Sexta-feira, meu último paciente chega ao consultório. Olho a ficha, o nome e profissão e vejo tratar-se de uma dentista com mais ou menos 40 anos. A fácies de dor deixa transparecer o sofrimento e as olheiras mostram noites mal dormidas. O corpo é atlético, de quem se dedica regularmente à pratica de exercícios. Após cumprimentá-la, pergunto o motivo da consulta. Ela responde: “Tenho uma dor nas costas há mais ou menos 1 mês que coincidiu com o período em que estava trabalhando 12 horas por dia. Às vezes sinto dores irradiadas para os MMSS, como se minhas mãos estivessem vestindo umas luvas. Esporadicamente, sinto sensação de agulhadas, mas ultimamente estou assustada, pois também tenho dor no peito e nas costelas. Passei por vários ortopedistas mas ninguém chegou a uma conclusão. Os relaxantes não fazem efeito e os anti-inflamatórios têm alívio temporário.”

Na minha mente desfilam alguns fatos: dor torácica é SEMPRE UMA BANDEIRA VERMELHA!!! Não posso manipulá-la sem antes ter um diagnóstico de exclusão. Continuo pensando em patologias orgânicas a serem excluídas: mielopatia cervical, lesões do neurônio motor superior, síndrome do desfiladeiro torácico, angina, compressão de raízes nervosas, síndrome Parsonage turner, hérnia de disco torácica, polineurite, doença sistêmica, tumores, fibromialgia, entre outros.

O exame subjetivo (SINE) mostra Severidade intensa, pois a dor tem atrapalhado seu trabalho além das atividades de vida doméstica e esportivas; Irritabilidade: alta. Após ser provocada, a dor pode persistir por várias horas. A natureza do problema sugere processo inflamatório mecânico ou químico. Em relação à estabilidade, a paciente está piorando, pelo fato das dores agora serem mais frequentes, intensas e espalhadas. O comportamento da dor nas 24 horas mostra predominância diurna, preferencialmente relacionada à atividade, mas também há dores noturnas que impedem o sono sem associação à posição de dormir.

Após 35 minutos de avaliação subjetiva, passo ao exame objetivo. A avaliação postural evidencia projeção anterior da cabeça, com aumento da cifose torácica, ombros rodados internamente e os cotovelos em ligeira flexão. Nada encontro, de significativo, na coluna cervical do ponto de vista osteocinemático (incluindo movimentos combinados) ou artrocinemático. Checo então a torácica, que esta rígida e com um ponto sensível entre T4/T5. O exame neurológico foi normal (força, reflexos, sensibilidade). Não havia relação da parestesia descrita com o dermátomo correspondente. A avaliação neuro-dinâmica (mediano, ulnar, radial) não mostra anormalidades. Finalmente avalio os exames complementares (RMN,TC, ENMG, ECG), todos normais. Exames laboratoriais incluindo hormônios tireoidianos, marcadores reumáticos e inflamatórios também estão normais.

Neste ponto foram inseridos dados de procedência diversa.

-- ==== Sys2Proof/Laws/Operands.lean ====
section
/-! SUPPORT. The operand forms and conditions in numbers: wrapping arithmetic, the window of a timer, the classes and
the nibble bytes of a telegram. -/

namespace Sys2Proof.Machine

/-! ## Timestamps -/

/-- The formula of spec/42_timestamp_comparator.md R201. -/
theorem wsub32_toNat (a b : U32) : (wsub32 a b).toNat = (a.toNat + 2 ^ 32 - b.toNat) % 2 ^ 32 := by
  rw [wsub32, BitVec.toNat_sub]; omega

theorem wadd32_toNat (a b : U32) : (wadd32 a b).toNat = (a.toNat + b.toNat) % 2 ^ 32 := BitVec.toNat_add a b

/-- The signed 64-bit difference is exact (R204). -/
theorem ssub64_toInt (a b : U32) : (ssub64 a b).toInt = (a.toNat : Int) - b.toNat := by
  unfold ssub64
  rw [BitVec.toInt_sub, BitVec.toInt_setWidth, BitVec.toInt_setWidth]
  have := a.isLt
  have := b.isLt
  simp [Int.bmod]
  omega

theorem tsBefore_iff (a b : U32) : tsBefore a b = true ↔ 2 ^ 31 ≤ (a.toNat + 2 ^ 32 - b.toNat) % 2 ^ 32 := by
  rw [tsBefore, BitVec.msb_eq_decide, wsub32_toNat]; simp

/-- An edge lies past the window of a unit exactly when its timer runs and the delay has passed since the last
edge. -/
theorem edgePast_iff {n : Nat} (t : EventTimer n) (delay ts : U32) :
    t.edgePast delay ts = true ↔
      t.armed = true ∧ delay.toNat ≤ (ts.toNat + 2 ^ 32 - t.lastEdgeTs.toNat) % 2 ^ 32 := by
  rw [EventTimer.edgePast, Bool.and_eq_true, decide_eq_true_eq, BitVec.le_def, wsub32_toNat]

/-! ## Telegrams -/

theorem nibbleValid_iff (b : Byte) : nibbleValid b = true ↔ 0x30 ≤ b.toNat ∧ b.toNat ≤ 0x3F := by
  simp [nibbleValid, BitVec.le_def]

theorem nibble_toNat {b : Byte} (h : nibbleValid b = true) : (nibble b).toNat = b.toNat - 0x30 := by
  have := (nibbleValid_iff b).1 h
  rw [nibble, BitVec.toNat_setWidth, BitVec.toNat_sub]
  simp
  omega

theorem badNibble_eq_none (td : Decoder) :
    td.badNibble = none ↔ ∀ k, 2 ≤ k → k ≤ 9 → nibbleValid (td.buf.read k) = true := by
  simp only [Decoder.badNibble, List.find?_eq_none, Bool.not_eq_true', Decoder.byteAt,
    Bool.not_eq_false]
  constructor
  · intro h k h2 h9; apply h; simp; omega
  · intro h k hk; simp at hk; apply h <;> omega

/-- The first bad offset is the one reported. -/
theorem badNibble_eq_some (td : Decoder) (k : Nat) (h2 : 2 ≤ k) (h9 : k ≤ 9)
    (hk : nibbleValid (td.buf.read k) = false)
    (hb : ∀ j, 2 ≤ j → j < k → nibbleValid (td.buf.read j) = true) : td.badNibble = some k := by
  have e : [2, 3, 4, 5, 6, 7, 8, 9] = List.range' 2 (k - 2) ++ k :: List.range' (k + 1) (9 - k) := by
    interval_cases k <;> rfl
  rw [Decoder.badNibble, e, List.find?_append, List.find?_eq_none.2, List.find?_cons_of_pos]
  · rfl
  · simp [Decoder.byteAt, hk]
  · intro j hj
    simp only [List.mem_range'_1] at hj
    simp [Decoder.byteAt, hb j hj.1 (by omega)]

/-- The digits '1' to '4' are the cars 0 to 3. -/
theorem carOfDigit_digit (c : CarIdx) : carOfDigit (BitVec.ofNat 8 (0x31 + c.val)) = some c ∧
    classify (BitVec.ofNat 8 (0x31 + c.val)) = .carPassing := by
  revert c; decide

/-- No other byte is a car. -/
theorem carOfDigit_eq_none (b : Byte) : carOfDigit b = none ↔ ¬(0x31 ≤ b.toNat ∧ b.toNat ≤ 0x34) := by
  revert b; decide

end Sys2Proof.Machine
end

Meu raciocínio comparativo me remete a dois casos que atendi na minha vida profissional. Peço-lhe um tempo para estudar seu caso com mais detalhes e após uma revisão da literatura científica, BINGO!! Síndrome de T4 foi minha conclusão.

Começo os tratamentos com mobilizações passivas tipo Maitland ao nível de T3/T4/T5. Evoluo para manipulações torácicas grau V (bandeiras vermelhas já excluídas) e termino a sessão com SNAGS torácicos de Mulligan. Mando a paciente para casa com orientações de exercícios domiciliares. Após cinco sessões dispostas em 3 semanas, já estando praticamente assintomática, sugiro Pilates ou um trabalho de estabilização.

Afinal, o que é Síndrome de T4? Uma das primeiras descrições da SINDROME DE T4 foi atribuída a G. Maitland, lá pelos anos 50, quando tratava uma disfunção em rotação da torácica de um paciente. Anos depois, em 1986, Maitland elaborou esta descrição: “Trata-se de um padrão clínico que envolve parestesia e dor da extremidade superior com ou sem dor cervical e cefaleia”. Atualmente atribui-se que os sintomas possam também ser provenientes dos níveis T2 a T7, de modo que alguns autores sugerem o nome Síndrome da Coluna Torácica Superior. Em 1997, Evans publicou seu brilhante artigo na revista Physiotherapy, esclarecendo um pouco melhor a Síndrome e os prováveis mecanismos envolvidos.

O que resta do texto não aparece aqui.